[[ RECORDS FOR THE TASK open ]]

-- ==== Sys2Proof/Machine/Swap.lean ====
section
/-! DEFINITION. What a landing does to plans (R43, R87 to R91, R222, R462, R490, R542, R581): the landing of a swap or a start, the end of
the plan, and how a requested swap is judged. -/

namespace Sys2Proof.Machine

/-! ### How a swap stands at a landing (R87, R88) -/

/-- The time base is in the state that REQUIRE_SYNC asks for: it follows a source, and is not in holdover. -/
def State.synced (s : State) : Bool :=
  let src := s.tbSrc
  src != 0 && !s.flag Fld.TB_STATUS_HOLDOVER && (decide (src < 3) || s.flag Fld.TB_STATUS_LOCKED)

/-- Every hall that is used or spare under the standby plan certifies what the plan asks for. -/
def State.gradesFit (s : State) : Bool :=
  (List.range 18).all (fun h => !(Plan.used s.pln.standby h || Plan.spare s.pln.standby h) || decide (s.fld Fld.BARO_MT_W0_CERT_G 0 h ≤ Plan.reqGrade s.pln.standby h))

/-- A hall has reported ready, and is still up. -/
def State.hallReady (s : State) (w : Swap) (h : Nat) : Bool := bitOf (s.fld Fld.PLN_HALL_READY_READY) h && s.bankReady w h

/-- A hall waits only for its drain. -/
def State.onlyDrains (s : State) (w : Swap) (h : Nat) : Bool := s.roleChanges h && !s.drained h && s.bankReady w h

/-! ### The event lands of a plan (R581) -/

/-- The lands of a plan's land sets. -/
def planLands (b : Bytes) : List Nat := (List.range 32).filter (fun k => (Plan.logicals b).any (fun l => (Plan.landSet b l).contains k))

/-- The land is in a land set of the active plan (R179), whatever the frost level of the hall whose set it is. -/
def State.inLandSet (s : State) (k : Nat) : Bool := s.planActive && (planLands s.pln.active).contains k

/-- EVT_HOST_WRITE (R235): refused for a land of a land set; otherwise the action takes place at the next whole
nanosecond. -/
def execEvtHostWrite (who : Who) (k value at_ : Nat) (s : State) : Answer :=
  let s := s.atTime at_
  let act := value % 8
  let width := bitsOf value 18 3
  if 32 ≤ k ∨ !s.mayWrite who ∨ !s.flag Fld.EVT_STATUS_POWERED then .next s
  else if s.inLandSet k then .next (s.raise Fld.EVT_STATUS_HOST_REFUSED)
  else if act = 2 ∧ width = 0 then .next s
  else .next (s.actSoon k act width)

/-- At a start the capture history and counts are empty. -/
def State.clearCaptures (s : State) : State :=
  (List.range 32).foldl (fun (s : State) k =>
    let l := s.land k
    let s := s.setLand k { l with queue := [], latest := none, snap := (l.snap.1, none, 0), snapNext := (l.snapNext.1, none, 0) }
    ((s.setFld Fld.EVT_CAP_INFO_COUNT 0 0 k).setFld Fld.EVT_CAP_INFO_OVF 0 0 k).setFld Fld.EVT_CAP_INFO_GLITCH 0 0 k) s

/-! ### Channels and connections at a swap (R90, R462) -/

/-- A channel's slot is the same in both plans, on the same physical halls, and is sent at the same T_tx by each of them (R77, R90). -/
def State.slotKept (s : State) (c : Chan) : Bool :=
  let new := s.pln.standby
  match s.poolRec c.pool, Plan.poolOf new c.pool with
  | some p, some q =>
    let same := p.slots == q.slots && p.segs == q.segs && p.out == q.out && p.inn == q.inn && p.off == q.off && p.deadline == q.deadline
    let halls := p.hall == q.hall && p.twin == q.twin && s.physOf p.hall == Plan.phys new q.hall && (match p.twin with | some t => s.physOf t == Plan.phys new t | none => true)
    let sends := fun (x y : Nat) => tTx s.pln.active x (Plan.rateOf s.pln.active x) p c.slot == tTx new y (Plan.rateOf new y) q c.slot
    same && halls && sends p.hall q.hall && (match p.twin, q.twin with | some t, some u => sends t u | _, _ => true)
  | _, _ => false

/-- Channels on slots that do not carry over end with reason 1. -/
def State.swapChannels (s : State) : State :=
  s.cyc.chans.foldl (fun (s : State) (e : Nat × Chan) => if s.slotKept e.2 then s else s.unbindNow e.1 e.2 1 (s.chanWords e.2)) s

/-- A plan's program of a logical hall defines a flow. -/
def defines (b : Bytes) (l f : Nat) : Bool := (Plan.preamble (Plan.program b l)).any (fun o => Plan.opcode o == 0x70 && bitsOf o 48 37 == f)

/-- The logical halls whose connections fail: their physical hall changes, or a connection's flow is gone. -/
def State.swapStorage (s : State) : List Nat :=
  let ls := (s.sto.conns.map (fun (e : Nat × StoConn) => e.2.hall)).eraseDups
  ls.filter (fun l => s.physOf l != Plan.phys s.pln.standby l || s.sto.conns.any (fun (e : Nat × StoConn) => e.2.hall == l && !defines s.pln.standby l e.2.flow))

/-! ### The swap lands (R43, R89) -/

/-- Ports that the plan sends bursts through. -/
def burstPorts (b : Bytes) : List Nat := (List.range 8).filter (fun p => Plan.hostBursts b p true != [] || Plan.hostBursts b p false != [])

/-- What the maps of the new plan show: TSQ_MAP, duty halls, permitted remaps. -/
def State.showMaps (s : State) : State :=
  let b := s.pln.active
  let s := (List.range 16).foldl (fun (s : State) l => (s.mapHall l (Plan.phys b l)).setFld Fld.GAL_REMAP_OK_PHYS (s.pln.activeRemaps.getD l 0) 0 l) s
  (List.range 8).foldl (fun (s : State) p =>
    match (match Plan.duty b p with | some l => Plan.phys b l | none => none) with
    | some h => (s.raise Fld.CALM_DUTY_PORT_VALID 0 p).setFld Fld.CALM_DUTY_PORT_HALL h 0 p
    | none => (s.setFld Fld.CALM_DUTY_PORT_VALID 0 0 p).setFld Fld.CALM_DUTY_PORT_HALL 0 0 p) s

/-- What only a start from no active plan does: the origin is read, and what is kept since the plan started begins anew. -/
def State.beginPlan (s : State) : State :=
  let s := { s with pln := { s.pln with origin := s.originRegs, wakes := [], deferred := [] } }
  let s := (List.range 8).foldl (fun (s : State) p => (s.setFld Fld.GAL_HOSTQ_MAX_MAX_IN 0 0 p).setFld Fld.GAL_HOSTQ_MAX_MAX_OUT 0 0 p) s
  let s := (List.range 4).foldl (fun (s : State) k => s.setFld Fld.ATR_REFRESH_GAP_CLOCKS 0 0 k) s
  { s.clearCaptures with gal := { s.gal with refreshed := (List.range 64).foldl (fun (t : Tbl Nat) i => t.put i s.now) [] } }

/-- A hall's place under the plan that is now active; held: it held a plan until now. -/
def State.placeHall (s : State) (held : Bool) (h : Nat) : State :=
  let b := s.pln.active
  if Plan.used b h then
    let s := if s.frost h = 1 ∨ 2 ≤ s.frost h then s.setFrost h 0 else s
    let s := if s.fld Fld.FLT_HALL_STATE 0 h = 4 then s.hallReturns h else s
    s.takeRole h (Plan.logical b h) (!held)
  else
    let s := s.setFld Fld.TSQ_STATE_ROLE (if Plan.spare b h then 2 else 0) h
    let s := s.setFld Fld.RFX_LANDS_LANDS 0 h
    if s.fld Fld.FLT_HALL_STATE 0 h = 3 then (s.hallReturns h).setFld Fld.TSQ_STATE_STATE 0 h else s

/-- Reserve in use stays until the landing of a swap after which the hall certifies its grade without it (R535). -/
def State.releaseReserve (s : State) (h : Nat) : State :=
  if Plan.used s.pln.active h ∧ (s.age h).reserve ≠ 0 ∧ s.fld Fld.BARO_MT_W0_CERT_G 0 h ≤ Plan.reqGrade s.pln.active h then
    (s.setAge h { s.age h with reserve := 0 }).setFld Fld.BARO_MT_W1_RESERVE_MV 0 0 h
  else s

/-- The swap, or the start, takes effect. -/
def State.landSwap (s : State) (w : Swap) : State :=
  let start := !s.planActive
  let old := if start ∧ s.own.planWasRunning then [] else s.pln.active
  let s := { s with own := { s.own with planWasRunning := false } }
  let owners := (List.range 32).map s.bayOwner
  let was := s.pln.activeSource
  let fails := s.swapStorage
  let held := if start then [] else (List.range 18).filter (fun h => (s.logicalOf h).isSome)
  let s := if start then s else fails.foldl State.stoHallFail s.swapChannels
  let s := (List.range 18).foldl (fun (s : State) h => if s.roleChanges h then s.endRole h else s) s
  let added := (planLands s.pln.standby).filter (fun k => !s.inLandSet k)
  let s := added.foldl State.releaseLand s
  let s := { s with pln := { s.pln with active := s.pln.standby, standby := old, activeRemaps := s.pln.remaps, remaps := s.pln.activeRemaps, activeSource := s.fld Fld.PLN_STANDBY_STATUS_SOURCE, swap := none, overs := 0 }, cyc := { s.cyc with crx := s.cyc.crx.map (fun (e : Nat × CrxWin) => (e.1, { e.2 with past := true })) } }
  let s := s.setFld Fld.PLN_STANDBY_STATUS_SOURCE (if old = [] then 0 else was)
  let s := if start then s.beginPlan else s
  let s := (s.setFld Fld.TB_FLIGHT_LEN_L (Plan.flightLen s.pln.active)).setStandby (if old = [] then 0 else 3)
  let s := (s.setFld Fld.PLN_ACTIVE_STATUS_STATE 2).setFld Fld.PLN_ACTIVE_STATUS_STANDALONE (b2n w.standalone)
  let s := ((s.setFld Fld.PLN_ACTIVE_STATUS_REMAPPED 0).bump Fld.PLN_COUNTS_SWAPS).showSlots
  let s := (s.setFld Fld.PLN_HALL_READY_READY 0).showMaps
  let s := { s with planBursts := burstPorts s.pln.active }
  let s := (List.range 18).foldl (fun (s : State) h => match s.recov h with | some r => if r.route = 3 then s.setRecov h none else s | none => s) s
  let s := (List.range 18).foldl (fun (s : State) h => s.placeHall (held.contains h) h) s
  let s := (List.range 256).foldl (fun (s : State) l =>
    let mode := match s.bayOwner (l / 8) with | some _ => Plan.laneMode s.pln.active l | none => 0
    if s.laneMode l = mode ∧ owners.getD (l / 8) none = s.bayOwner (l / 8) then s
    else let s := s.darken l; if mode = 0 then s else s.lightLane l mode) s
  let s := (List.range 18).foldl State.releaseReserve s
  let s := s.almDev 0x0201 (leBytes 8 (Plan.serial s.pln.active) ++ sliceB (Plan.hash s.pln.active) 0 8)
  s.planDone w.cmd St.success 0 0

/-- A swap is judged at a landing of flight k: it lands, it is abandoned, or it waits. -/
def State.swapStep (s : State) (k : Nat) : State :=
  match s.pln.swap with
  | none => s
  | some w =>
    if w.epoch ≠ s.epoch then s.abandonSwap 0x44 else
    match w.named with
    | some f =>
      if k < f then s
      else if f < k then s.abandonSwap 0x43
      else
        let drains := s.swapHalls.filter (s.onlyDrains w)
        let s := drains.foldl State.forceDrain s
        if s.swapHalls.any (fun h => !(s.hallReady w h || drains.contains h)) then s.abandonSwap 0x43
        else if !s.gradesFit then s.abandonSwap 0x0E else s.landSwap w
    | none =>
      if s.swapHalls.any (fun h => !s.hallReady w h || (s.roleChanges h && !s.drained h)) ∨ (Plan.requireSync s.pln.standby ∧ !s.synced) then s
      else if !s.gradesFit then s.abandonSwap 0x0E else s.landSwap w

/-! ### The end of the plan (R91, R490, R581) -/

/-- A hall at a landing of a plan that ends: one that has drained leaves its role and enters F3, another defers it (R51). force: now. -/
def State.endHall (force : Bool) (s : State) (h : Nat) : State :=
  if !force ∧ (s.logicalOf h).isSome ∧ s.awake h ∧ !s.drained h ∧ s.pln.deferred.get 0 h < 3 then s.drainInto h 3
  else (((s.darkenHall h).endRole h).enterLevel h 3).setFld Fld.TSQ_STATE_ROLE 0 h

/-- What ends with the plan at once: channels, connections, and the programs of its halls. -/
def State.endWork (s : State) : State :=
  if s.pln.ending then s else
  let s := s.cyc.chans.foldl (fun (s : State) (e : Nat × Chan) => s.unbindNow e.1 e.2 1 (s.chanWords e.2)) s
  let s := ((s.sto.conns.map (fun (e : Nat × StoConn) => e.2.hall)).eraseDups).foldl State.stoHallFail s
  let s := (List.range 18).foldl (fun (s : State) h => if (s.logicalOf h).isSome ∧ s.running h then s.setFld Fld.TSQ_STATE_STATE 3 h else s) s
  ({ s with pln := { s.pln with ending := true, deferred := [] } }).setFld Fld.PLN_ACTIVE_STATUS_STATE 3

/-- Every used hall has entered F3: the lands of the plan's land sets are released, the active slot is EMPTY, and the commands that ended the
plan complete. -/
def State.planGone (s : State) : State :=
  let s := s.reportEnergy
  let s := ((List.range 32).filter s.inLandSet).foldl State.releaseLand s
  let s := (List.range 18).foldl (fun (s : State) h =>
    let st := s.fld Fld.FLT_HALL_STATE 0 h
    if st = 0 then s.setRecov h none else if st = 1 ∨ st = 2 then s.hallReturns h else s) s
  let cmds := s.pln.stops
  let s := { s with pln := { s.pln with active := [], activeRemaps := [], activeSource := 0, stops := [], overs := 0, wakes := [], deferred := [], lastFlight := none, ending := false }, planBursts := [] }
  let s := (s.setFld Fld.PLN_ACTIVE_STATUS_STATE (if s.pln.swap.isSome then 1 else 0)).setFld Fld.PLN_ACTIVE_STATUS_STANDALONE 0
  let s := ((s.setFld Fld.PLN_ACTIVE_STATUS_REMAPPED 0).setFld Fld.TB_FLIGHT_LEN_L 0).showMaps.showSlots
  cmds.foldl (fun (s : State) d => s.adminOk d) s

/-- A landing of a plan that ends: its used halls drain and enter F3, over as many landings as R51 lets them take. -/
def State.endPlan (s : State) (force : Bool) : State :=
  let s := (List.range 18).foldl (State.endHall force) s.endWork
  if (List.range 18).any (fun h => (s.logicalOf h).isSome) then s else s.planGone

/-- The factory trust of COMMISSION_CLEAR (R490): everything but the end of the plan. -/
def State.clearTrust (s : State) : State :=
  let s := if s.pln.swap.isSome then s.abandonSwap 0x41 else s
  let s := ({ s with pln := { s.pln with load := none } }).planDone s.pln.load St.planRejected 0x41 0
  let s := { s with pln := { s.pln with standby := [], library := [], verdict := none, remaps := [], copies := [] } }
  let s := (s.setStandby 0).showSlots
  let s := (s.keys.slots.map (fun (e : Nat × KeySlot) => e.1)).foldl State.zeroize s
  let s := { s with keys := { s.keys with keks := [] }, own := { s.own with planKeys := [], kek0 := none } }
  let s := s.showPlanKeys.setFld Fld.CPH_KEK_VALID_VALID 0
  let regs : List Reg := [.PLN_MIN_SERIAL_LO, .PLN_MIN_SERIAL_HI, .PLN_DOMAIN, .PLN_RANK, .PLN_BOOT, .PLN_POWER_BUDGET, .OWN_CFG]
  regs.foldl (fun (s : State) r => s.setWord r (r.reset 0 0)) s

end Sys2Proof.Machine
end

[[ RECORDS FOR THE TASK closed ]]

YOUR OBJECTIVE ▸ Look back at the entries above. Retype the line with "Fld.CALM_DUTY_PORT_HALL h 0 p", the line with "Fld.CALM_DUTY_PORT_HALL 0 0 p) s", and all lines in between.

YOUR RESPONSE ▸
    | some h => (s.raise Fld.CALM_DUTY_PORT_VALID 0 p).setFld Fld.CALM_DUTY_PORT_HALL h 0 p
    | none => (s.setFld Fld.CALM_DUTY_PORT_VALID 0 0 p).setFld Fld.CALM_DUTY_PORT_HALL 0 0 p) s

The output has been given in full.